Collected data entries

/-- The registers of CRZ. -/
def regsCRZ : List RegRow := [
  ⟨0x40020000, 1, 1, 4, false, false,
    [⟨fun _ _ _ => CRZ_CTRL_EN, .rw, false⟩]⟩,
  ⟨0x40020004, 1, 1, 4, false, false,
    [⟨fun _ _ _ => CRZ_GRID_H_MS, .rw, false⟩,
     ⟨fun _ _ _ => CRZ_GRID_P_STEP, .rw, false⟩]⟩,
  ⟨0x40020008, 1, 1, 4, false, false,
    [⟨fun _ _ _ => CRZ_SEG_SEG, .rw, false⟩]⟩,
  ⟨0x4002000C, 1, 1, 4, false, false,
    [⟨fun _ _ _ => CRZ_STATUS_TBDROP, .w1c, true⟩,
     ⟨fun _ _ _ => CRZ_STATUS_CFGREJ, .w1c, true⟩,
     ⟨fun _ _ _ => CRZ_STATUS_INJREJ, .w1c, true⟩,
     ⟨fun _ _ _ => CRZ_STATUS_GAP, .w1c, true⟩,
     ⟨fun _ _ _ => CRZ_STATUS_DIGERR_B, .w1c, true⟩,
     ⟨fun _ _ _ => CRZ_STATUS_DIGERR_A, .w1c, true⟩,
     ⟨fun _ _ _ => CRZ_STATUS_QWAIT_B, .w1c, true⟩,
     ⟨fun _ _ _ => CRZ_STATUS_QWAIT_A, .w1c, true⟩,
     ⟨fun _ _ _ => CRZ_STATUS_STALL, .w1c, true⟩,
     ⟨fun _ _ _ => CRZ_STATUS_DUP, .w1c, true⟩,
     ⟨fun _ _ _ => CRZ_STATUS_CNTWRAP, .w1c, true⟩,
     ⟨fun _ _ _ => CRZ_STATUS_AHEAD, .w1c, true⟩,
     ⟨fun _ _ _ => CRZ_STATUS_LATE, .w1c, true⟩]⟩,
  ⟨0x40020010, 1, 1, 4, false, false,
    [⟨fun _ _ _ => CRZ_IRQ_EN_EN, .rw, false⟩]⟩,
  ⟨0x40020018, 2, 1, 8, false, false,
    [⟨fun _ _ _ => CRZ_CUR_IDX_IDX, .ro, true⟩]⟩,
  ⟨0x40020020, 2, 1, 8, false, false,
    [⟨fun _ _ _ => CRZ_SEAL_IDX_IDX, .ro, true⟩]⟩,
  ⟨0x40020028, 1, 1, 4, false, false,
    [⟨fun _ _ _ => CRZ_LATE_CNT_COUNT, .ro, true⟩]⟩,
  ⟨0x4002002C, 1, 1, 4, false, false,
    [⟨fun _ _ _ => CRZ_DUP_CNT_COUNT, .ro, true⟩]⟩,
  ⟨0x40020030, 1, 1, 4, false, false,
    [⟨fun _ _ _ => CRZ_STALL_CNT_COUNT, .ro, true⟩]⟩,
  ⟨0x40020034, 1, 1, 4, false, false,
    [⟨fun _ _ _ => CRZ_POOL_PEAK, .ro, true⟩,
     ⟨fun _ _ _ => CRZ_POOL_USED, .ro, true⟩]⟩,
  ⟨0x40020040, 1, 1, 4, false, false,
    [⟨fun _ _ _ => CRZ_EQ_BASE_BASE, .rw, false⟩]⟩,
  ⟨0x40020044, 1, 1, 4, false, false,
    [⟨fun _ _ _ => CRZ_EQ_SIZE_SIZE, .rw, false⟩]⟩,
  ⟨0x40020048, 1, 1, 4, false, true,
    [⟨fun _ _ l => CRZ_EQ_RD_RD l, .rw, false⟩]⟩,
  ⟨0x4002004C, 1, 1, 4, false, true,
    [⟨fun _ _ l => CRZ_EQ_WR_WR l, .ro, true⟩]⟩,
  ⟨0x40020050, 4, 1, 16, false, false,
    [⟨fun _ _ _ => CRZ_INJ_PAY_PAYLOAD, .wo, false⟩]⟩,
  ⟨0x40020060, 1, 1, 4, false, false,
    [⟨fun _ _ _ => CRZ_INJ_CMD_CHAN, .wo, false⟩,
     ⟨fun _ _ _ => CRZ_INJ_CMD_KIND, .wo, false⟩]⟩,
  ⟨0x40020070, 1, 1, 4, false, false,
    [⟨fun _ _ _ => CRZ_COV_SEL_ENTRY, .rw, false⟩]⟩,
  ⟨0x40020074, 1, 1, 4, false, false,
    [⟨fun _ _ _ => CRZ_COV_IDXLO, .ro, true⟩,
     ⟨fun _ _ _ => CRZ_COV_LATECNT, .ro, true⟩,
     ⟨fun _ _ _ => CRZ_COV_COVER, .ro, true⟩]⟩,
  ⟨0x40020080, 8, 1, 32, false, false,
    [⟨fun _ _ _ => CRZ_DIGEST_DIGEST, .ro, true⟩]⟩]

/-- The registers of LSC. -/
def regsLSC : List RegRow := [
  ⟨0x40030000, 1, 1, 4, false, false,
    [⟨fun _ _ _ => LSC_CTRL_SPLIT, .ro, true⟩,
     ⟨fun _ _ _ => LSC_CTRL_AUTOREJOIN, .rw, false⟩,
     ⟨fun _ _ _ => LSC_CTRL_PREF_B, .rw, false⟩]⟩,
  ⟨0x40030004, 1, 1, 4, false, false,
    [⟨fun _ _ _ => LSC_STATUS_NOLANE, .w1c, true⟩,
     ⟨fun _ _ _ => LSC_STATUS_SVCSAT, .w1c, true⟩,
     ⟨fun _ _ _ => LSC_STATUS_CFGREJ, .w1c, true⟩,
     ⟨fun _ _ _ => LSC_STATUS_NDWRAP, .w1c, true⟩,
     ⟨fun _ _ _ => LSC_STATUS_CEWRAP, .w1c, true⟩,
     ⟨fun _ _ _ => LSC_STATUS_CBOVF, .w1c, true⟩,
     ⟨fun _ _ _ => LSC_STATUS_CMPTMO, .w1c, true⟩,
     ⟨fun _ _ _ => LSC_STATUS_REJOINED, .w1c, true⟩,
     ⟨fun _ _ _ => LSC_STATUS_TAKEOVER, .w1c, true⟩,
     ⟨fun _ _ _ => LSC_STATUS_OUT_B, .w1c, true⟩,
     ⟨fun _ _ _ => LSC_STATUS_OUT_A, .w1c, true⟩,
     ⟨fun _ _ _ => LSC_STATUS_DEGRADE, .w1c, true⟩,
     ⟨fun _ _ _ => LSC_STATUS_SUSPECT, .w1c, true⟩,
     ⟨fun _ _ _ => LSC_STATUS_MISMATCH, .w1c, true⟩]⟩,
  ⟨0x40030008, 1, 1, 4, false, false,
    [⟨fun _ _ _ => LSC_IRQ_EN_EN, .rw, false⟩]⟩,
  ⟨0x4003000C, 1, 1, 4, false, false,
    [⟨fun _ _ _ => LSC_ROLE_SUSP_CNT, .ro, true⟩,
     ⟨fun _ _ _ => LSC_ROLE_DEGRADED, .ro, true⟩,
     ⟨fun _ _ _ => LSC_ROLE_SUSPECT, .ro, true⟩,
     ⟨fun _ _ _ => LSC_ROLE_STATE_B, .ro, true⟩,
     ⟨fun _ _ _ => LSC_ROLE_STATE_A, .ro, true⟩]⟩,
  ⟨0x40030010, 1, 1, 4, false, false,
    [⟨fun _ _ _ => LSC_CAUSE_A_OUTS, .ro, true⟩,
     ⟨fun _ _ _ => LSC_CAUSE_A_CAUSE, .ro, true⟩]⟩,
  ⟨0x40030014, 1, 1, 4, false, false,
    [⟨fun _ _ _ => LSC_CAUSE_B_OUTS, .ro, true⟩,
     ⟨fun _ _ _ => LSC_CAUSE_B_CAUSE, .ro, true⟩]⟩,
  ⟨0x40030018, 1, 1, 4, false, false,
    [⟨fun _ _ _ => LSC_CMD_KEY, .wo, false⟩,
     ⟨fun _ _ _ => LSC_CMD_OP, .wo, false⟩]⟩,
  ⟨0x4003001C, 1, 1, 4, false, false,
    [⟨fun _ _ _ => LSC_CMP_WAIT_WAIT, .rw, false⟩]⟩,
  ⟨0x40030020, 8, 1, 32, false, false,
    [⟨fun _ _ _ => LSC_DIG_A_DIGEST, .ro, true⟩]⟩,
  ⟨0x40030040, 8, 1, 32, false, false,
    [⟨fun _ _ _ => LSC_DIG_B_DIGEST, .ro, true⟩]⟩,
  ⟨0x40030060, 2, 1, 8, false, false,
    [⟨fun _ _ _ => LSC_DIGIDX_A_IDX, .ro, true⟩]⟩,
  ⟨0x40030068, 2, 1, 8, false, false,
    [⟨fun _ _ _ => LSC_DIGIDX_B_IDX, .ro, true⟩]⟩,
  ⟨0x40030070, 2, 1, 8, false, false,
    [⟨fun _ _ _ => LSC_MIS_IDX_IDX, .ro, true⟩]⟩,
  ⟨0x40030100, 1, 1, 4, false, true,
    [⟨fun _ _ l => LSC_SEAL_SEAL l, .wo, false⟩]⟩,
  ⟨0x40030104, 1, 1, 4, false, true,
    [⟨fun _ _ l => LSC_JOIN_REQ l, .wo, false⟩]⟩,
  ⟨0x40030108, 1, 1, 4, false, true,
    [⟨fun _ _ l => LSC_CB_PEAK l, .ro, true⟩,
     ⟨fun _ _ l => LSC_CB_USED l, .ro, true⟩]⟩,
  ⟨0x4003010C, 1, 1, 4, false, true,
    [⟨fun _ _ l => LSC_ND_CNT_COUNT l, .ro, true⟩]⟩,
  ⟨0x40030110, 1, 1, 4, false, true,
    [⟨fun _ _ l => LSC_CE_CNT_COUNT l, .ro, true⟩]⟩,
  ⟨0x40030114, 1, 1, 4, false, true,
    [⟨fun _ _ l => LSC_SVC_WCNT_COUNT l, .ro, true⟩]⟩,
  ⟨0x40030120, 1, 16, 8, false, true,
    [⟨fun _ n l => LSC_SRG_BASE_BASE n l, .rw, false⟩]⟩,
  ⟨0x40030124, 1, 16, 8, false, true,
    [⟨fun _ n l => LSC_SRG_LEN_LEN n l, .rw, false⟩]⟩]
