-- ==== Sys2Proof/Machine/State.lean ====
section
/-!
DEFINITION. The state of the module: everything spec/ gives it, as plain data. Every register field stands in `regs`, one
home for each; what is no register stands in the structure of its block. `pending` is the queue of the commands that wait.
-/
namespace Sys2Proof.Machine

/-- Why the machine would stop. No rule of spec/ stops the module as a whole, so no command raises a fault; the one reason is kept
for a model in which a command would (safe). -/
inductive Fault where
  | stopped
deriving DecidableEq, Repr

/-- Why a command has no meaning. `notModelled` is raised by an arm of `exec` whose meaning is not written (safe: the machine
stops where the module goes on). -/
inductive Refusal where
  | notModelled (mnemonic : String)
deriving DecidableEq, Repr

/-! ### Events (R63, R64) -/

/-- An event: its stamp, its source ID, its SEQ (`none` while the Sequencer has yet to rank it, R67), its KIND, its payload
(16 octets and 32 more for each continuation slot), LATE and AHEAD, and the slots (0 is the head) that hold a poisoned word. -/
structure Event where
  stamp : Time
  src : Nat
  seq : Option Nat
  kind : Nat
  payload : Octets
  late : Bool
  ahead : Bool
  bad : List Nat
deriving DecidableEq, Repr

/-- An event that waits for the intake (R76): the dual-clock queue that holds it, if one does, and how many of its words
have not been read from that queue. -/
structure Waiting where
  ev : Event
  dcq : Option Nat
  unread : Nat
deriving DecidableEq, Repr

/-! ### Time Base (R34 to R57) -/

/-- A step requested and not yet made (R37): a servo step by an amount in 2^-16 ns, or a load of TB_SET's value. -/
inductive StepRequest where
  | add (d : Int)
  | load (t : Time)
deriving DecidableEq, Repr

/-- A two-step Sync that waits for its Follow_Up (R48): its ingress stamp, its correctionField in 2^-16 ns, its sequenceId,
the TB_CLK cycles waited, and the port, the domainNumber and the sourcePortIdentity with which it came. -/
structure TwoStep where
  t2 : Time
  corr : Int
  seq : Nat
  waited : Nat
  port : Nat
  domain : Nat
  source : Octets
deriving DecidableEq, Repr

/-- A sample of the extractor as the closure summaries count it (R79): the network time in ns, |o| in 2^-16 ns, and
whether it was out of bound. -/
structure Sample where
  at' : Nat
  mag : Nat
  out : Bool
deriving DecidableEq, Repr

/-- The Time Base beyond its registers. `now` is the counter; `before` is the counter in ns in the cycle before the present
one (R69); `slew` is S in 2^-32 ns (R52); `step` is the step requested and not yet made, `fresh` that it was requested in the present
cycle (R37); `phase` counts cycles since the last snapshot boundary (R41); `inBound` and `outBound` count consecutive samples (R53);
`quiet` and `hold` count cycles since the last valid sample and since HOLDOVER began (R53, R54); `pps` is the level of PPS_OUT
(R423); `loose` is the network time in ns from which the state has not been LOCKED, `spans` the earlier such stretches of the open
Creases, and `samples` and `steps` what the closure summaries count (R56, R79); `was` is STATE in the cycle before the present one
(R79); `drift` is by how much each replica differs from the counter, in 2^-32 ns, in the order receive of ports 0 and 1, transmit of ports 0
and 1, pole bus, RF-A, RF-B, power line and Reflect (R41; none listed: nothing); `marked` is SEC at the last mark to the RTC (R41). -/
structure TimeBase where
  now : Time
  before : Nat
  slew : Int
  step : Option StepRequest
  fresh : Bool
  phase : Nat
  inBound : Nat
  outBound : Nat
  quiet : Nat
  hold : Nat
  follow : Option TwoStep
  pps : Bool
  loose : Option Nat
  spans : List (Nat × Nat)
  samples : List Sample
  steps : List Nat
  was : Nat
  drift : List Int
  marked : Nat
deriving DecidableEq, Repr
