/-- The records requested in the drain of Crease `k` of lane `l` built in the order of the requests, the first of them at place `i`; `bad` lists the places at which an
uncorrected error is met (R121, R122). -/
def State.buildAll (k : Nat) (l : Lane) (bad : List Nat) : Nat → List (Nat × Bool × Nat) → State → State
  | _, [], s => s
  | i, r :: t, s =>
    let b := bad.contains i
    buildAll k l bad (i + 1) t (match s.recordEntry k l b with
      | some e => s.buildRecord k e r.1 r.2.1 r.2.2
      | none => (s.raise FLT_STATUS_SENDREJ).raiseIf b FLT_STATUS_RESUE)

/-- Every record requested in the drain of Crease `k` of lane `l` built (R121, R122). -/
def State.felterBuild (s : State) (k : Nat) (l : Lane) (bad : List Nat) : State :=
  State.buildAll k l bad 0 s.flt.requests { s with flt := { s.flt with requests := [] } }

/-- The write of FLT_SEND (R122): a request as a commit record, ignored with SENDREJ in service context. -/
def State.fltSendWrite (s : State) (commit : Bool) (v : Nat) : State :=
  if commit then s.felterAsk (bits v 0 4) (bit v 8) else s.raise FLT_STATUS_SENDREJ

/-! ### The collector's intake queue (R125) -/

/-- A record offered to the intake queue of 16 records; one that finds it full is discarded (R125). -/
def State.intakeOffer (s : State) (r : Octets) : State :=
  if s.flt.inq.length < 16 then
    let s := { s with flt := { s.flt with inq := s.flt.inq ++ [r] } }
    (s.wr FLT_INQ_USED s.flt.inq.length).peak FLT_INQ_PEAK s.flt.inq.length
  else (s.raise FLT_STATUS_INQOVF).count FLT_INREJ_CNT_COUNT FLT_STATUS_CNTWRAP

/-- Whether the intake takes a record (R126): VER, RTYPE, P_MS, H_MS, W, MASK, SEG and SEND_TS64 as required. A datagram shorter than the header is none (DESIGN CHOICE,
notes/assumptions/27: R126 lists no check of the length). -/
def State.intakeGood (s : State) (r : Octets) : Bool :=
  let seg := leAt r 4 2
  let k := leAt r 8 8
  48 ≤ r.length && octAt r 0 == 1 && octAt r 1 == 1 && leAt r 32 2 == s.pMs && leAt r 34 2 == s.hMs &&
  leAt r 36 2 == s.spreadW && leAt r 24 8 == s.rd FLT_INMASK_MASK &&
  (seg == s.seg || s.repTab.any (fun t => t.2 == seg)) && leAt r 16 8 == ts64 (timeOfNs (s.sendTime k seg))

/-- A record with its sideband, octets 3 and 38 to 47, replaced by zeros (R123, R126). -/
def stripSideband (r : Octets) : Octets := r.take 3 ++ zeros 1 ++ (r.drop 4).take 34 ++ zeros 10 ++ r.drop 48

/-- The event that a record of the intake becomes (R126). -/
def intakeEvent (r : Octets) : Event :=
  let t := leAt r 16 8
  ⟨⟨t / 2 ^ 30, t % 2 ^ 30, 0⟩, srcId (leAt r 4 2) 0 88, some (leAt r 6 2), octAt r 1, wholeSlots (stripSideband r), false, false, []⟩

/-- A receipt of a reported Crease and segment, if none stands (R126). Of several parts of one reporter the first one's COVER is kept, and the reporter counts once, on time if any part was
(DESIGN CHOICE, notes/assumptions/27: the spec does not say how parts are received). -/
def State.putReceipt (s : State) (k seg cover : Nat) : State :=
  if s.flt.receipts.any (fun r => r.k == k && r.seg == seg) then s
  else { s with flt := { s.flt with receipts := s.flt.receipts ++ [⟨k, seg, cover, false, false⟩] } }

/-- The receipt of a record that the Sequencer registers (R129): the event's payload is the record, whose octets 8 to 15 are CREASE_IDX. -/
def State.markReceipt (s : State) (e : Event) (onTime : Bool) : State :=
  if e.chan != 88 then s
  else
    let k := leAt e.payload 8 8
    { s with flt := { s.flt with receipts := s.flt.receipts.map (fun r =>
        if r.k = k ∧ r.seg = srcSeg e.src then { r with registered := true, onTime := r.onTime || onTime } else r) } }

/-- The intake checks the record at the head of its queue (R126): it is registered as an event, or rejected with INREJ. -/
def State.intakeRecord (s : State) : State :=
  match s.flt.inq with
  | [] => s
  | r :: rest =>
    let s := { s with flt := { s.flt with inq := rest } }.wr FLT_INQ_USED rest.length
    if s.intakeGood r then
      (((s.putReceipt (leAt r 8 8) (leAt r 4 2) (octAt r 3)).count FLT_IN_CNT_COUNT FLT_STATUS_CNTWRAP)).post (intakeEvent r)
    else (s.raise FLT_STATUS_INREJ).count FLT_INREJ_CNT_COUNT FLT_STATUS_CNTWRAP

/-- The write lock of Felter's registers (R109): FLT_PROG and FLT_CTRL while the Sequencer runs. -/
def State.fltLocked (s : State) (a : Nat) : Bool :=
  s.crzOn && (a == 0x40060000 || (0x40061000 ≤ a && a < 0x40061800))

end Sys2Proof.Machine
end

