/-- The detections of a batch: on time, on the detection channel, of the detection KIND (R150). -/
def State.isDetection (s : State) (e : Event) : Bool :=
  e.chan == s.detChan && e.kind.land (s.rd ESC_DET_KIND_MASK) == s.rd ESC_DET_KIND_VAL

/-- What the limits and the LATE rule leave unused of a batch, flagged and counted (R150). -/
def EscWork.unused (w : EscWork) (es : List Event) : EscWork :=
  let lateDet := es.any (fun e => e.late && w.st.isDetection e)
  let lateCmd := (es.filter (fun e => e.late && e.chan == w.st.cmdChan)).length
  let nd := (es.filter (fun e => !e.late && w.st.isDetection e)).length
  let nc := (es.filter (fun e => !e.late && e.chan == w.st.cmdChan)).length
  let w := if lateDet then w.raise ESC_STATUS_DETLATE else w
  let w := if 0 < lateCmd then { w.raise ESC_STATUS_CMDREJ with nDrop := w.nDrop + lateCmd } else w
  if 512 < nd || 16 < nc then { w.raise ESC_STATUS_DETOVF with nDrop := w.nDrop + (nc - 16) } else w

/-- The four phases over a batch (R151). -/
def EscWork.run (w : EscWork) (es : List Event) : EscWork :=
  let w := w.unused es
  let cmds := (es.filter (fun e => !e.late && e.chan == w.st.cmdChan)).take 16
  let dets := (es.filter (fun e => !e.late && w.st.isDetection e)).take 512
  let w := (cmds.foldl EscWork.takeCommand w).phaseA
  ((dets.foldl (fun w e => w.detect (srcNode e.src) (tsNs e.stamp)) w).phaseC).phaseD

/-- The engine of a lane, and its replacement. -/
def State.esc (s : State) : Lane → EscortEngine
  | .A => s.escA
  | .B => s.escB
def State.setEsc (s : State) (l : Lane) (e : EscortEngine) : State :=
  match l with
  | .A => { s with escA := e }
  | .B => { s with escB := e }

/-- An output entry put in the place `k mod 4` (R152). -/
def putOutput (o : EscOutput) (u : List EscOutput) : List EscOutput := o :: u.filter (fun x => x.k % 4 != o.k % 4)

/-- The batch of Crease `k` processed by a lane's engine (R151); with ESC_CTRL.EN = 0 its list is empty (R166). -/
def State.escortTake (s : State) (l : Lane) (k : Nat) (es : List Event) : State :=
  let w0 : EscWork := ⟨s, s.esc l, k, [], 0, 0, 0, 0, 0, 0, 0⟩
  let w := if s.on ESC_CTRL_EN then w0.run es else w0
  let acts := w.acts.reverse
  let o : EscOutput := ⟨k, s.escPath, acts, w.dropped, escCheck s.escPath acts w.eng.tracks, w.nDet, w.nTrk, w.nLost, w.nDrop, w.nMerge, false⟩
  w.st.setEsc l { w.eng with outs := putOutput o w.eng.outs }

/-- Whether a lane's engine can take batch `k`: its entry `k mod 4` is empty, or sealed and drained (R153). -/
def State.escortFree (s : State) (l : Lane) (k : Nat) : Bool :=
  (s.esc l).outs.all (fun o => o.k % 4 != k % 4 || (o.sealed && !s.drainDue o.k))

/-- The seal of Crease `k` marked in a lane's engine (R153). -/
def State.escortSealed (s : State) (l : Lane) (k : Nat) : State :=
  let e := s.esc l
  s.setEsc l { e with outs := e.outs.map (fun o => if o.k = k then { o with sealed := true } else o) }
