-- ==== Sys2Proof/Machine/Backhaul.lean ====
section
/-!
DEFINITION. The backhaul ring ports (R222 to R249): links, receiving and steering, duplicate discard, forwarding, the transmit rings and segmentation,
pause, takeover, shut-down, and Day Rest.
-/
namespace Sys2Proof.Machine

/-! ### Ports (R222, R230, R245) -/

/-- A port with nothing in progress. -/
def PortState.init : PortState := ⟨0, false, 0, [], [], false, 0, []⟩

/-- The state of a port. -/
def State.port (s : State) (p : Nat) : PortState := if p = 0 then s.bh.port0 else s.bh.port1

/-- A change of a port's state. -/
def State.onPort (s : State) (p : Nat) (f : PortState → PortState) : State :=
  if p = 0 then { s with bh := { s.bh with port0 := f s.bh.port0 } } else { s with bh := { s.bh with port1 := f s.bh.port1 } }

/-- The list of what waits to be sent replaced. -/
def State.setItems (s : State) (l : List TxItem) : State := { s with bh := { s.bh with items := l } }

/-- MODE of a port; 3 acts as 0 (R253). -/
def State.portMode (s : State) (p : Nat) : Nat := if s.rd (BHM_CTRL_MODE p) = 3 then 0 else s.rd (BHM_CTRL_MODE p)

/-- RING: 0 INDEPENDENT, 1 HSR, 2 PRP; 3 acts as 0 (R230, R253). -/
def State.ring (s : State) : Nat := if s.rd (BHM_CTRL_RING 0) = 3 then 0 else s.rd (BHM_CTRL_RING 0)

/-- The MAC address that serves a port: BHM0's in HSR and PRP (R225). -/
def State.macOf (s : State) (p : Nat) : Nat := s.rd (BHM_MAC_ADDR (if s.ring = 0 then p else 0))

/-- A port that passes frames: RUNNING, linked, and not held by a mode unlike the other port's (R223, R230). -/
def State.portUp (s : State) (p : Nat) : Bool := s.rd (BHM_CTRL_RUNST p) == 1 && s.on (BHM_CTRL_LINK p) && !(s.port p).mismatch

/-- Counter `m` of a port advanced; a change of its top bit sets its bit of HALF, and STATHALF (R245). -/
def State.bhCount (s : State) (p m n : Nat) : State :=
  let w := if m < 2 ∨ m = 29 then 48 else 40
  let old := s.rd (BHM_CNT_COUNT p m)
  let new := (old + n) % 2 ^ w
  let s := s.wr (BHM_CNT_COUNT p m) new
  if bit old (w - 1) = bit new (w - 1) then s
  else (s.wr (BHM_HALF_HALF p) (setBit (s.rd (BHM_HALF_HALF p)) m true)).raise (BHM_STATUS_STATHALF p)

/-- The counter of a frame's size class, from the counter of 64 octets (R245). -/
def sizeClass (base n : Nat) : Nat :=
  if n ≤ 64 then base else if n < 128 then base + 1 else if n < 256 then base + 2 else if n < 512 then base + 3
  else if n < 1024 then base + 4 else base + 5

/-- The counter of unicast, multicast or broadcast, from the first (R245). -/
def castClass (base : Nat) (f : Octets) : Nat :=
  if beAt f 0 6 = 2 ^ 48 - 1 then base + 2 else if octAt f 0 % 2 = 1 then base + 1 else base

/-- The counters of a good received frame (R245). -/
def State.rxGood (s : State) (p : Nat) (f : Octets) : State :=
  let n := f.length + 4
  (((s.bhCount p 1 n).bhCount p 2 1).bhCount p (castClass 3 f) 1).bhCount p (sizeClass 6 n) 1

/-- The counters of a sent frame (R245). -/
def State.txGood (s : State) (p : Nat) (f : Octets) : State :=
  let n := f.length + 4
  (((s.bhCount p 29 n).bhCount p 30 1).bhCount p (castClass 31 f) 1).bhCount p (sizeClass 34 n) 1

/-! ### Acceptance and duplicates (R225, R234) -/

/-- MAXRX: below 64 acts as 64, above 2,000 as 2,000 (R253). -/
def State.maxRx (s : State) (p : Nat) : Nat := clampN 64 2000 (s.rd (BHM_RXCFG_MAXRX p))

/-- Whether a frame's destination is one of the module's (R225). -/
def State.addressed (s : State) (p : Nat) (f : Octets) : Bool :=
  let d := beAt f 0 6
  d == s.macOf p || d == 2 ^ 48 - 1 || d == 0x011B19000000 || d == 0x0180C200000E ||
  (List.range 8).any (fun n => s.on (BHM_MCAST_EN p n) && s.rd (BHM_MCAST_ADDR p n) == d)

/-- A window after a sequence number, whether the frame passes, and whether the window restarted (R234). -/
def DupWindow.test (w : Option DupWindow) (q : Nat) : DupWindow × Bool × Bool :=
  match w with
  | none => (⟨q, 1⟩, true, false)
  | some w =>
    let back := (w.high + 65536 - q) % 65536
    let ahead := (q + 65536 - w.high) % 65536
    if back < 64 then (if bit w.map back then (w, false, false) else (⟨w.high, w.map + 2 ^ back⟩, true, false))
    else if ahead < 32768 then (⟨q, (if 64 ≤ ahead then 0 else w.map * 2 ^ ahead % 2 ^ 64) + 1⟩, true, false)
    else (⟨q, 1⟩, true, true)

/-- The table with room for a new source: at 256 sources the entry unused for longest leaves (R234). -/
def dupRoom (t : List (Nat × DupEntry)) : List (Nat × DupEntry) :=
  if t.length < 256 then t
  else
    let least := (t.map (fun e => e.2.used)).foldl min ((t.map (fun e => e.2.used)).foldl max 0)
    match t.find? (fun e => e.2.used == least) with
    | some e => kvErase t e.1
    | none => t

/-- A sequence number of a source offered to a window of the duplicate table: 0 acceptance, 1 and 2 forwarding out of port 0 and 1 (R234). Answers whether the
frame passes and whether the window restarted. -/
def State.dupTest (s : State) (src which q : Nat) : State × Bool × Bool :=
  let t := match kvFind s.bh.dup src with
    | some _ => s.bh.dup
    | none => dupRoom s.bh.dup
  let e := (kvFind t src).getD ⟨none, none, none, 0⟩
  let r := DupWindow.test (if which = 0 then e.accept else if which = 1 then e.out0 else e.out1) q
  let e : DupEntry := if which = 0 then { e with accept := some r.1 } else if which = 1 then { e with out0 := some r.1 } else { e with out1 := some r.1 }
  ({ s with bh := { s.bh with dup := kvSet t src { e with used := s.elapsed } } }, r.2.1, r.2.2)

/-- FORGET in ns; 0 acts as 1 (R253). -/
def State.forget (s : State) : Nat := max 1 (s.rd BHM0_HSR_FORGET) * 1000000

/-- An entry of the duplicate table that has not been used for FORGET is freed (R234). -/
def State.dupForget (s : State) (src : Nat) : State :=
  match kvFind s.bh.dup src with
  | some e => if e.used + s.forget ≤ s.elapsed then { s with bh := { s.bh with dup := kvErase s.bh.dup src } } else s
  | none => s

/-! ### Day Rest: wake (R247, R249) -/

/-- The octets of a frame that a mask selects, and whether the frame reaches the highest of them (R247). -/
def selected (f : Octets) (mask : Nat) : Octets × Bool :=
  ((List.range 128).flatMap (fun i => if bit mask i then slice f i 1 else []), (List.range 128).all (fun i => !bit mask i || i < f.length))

[What to do]
In the entries above, find the line holding "An output entry" and the line holding "let acts := w.acts.reverse"; print both of them and every line between, exactly, and nothing else.

[Task output]
/-- An output entry put in the place `k mod 4` (R152). -/
def putOutput (o : EscOutput) (u : List EscOutput) : List EscOutput := o :: u.filter (fun x => x.k % 4 != o.k % 4)

/-- The batch of Crease `k` processed by a lane's engine (R151); with ESC_CTRL.EN = 0 its list is empty (R166). -/
def State.escortTake (s : State) (l : Lane) (k : Nat) (es : List Event) : State :=
  let w0 : EscWork := ⟨s, s.esc l, k, [], 0, 0, 0, 0, 0, 0, 0⟩
  let w := if s.on ESC_CTRL_EN then w0.run es else w0
  let acts := w.acts.reverse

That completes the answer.